-- ==== Sys2Proof/Machine/Dispatch.lean ====
section
/-! DEFINITION. One arm per instruction, engine word, LZ instruction and step: each calls its meaning. -/

namespace Sys2Proof.Machine
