/-- An exact integer in w bits: it wraps, or with `.ss` clamps. -/
def wrapOrClamp (w : Nat) (f : BitVec 2) (x : Int) : Nat :=
  ((if f = 1 then max (-(2 ^ (w - 1))) (min x (2 ^ (w - 1) - 1)) else x) % 2 ^ w).toNat

/-- The element-wise tile instructions: destination, sources, and what one element gives (R110, R184, R191-R193). -/
def tileElement (i : Instr) : Option (Hdr × BitVec 8 × List Src × (Thread → List Nat → Nat × BitVec 5)) :=
  let arith (f : BitVec 2) (g : Int → Int → Int → Int) (k : FF → Bool → Rm → Nat → Nat → Nat → Nat × BitVec 5) (th : Thread)
      (vs : List Nat) : Nat × BitVec 5 :=
    let w := tyBits th.tTy
    if tyInt th.tTy then (wrapOrClamp w f (g (signedOf w (n0 vs)) (signedOf w (n1 vs)) (signedOf w (n2 vs))), 0)
    else narrowNan (tyFmt th.tTy) (k (tyFmt th.tTy) (fzOf th (tyFmt th.tTy)) (fieldRm th f) (n0 vs) (n1 vs) (n2 vs))
  let pick (mx : Bool) (th : Thread) (vs : List Nat) : Nat × BitVec 5 :=
    let w := tyBits th.tTy
    if tyInt th.tTy then
      (if mx then (if signedOf w (n1 vs) < signedOf w (n0 vs) then n0 vs else n1 vs)
       else if signedOf w (n1 vs) < signedOf w (n0 vs) then n1 vs else n0 vs, 0)
    else narrowNan (tyFmt th.tTy) ((tyFmt th.tTy).minmax (fzOf th (tyFmt th.tTy)) mx (n0 vs) (n1 vs))
  match i with
  | .tadd h f d a b => some (h, d, [a, b], arith f (fun x y _ => x + y) fun F z rm x y _ => F.add z rm x y)
  | .tsub h f d a b => some (h, d, [a, b], arith f (fun x y _ => x - y) fun F z rm x y _ => F.sub z rm x y)
  | .tmul h f d a b => some (h, d, [a, b], arith f (fun x y _ => x * y) fun F z rm x y _ => F.mul z rm x y)
  | .tfma h f d a b c => some (h, d, [a, b, c], arith f (fun x y z => x * y + z) fun F z rm x y w => F.fma z rm x y w)
  | .tmin h d a b => some (h, d, [a, b], pick false)
  | .tmax h d a b => some (h, d, [a, b], pick true)
  | .tun h op f d a => some (h, d, [a], tUn op f)
  | .tcmp h c u d a b => some (h, d, [a, b], fun th vs =>
      let w := tyBits th.tTy
      if tyInt th.tTy then
        let v (x : Nat) : Int := if u then (x : Int) else signedOf w x
        (if (match c with
             | .eq => decide (v (n0 vs) = v (n1 vs))
             | .ne => decide (v (n0 vs) ≠ v (n1 vs))
             | .lt => decide (v (n0 vs) < v (n1 vs))
             | .le => decide (v (n0 vs) ≤ v (n1 vs))
             | .gt => decide (v (n1 vs) < v (n0 vs))
             | _ => decide (v (n1 vs) ≤ v (n0 vs))) then 2 ^ w - 1 else 0, 0)
      else
        let r := (tyFmt th.tTy).compare (fzOf th (tyFmt th.tTy)) c (n0 vs) (n1 vs)
        (if r.1 then 2 ^ w - 1 else 0, r.2))
  | _ => none

/-- The other tile instructions that write a tile: what their elements become, given the sources' elements (R117, R188-R190, R194). -/
def tileRearranged (i : Instr) (th : Thread) (x y : Nat → Nat) : Option (Hdr × BitVec 8 × List Src × (List (Nat × Nat) × BitVec 5 × Thread)) :=
  let es (f : Nat → Nat) : List (Nat × Nat) := (List.range th.tCount).map fun e => (e, f e)
  match i with
  | .tsel h d a b m => some (h, d, [a, b], (es fun e => if th.tEl m.toNat th.tTy e = 0 then y e else x e), 0, th)
  | .tbc h axis d a => some (h, d, [a], (es fun e => match axis with
      | .row => x (e % th.tCols)
      | .col => x (e / th.tCols * th.tCols)
      | .all => x 0), 0, th)
  | .ttr h d a => some (h, d, [], (es fun e => th.tEl a.toNat th.tTy (e % th.tRows * th.tCols + e / th.tRows)), 0, th)
  | .tcvt h src nosat rm d a =>
    let r := if rm3 th rm = .stoch then stepGens th th.tCount 0 else (th, [])
    let one (e : Nat) := tCvtEl th (TTy.code src) th.tTy (rm3 th rm) (r.2.getD e 0) nosat (th.tEl a.toNat (TTy.code src) e)
    some (h, d, [], (es fun e => (one e).1), (List.range th.tCount).foldl (fun fl e => fl ||| (one e).2) 0, r.1)
  | .tred h op axis f (.vec d) a =>
    let red (l : List Nat) := tReduce op f th (l.map x)
    let rs : List (Nat × List Nat) := match axis with
      | .row => (List.range th.tRows).map fun r => (r * th.tCols, (List.range th.tCols).map fun c => r * th.tCols + c)
      | .col => (List.range th.tCols).map fun c => (c, (List.range th.tRows).map fun r => r * th.tCols + c)
      | .all => [(0, List.range th.tCount)]
    some (h, d, [a], rs.map (fun r => (r.1, (red r.2).1)), rs.foldl (fun fl r => fl ||| (red r.2).2) 0, th)
  | _ => none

### PROBLEM DETAILS
Output exactly the lines of the material above from the one containing "def wrapOrClamp (w" up to and including the one containing "if tyInt th.tTy then (wrapOrClamp".

### ANSWER SPACE
def wrapOrClamp (w : Nat) (f : BitVec 2) (x : Int) : Nat :=
  ((if f = 1 then max (-(2 ^ (w - 1))) (min x (2 ^ (w - 1) - 1)) else x) % 2 ^ w).toNat

/-- The element-wise tile instructions: destination, sources, and what one element gives (R110, R184, R191-R193). -/
def tileElement (i : Instr) : Option (Hdr × BitVec 8 × List Src × (Thread → List Nat → Nat × BitVec 5)) :=
  let arith (f : BitVec 2) (g : Int → Int → Int → Int) (k : FF → Bool → Rm → Nat → Nat → Nat → Nat × BitVec 5) (th : Thread)
      (vs : List Nat) : Nat × BitVec 5 :=
    let w := tyBits th.tTy
    if tyInt th.tTy then (wrapOrClamp w f (g (signedOf w (n0 vs)) (signedOf w (n1 vs)) (signedOf w (n2 vs))), 0)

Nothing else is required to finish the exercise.